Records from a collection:
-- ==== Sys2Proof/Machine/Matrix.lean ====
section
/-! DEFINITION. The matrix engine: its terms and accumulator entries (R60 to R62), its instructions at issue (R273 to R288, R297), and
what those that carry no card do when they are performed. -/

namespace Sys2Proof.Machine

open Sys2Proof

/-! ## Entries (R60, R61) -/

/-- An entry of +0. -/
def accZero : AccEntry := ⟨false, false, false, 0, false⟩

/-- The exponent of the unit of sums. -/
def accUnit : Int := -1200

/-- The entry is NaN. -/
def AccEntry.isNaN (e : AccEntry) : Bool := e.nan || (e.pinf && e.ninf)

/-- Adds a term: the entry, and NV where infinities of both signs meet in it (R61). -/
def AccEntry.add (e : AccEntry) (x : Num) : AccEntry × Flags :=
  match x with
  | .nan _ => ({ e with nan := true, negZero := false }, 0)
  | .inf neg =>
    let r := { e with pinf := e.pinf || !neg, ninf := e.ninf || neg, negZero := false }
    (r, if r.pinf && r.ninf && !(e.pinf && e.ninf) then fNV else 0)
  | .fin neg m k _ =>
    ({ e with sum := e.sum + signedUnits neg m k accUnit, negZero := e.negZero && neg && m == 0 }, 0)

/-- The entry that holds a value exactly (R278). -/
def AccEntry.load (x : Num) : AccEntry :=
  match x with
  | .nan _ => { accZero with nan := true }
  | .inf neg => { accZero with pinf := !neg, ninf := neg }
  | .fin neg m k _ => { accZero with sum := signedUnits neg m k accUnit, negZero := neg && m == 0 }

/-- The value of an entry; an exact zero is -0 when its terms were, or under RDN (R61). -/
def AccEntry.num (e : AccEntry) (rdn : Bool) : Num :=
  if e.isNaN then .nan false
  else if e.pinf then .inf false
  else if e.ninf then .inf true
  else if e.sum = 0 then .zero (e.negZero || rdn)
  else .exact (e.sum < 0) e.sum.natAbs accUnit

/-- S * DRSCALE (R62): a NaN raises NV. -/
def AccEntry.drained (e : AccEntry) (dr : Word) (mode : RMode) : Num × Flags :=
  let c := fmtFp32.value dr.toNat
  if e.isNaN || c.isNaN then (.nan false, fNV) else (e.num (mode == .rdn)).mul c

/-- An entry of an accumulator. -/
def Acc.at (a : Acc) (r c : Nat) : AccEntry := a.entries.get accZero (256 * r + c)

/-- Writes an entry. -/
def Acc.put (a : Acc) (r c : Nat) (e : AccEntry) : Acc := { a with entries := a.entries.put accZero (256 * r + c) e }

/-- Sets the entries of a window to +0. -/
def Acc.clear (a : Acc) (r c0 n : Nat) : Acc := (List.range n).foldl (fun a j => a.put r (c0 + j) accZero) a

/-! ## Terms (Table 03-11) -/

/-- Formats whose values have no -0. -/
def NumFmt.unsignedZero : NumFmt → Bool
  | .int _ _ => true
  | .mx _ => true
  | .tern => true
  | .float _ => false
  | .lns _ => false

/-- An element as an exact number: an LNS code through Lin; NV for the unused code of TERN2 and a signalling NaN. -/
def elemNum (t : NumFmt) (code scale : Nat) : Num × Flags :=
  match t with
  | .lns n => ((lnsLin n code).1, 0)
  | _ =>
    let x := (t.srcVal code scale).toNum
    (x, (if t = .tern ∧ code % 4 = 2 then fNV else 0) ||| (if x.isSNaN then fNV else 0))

What you will do:
Above are the records. Identify each line that contains the word "isNaN".

Answer to this task:
def AccEntry.isNaN (e : AccEntry) : Bool := e.nan || (e.pinf && e.ninf)
  if e.isNaN then .nan false
  if e.isNaN || c.isNaN then (.nan false, fNV) else (e.num (mode == .rdn)).mul c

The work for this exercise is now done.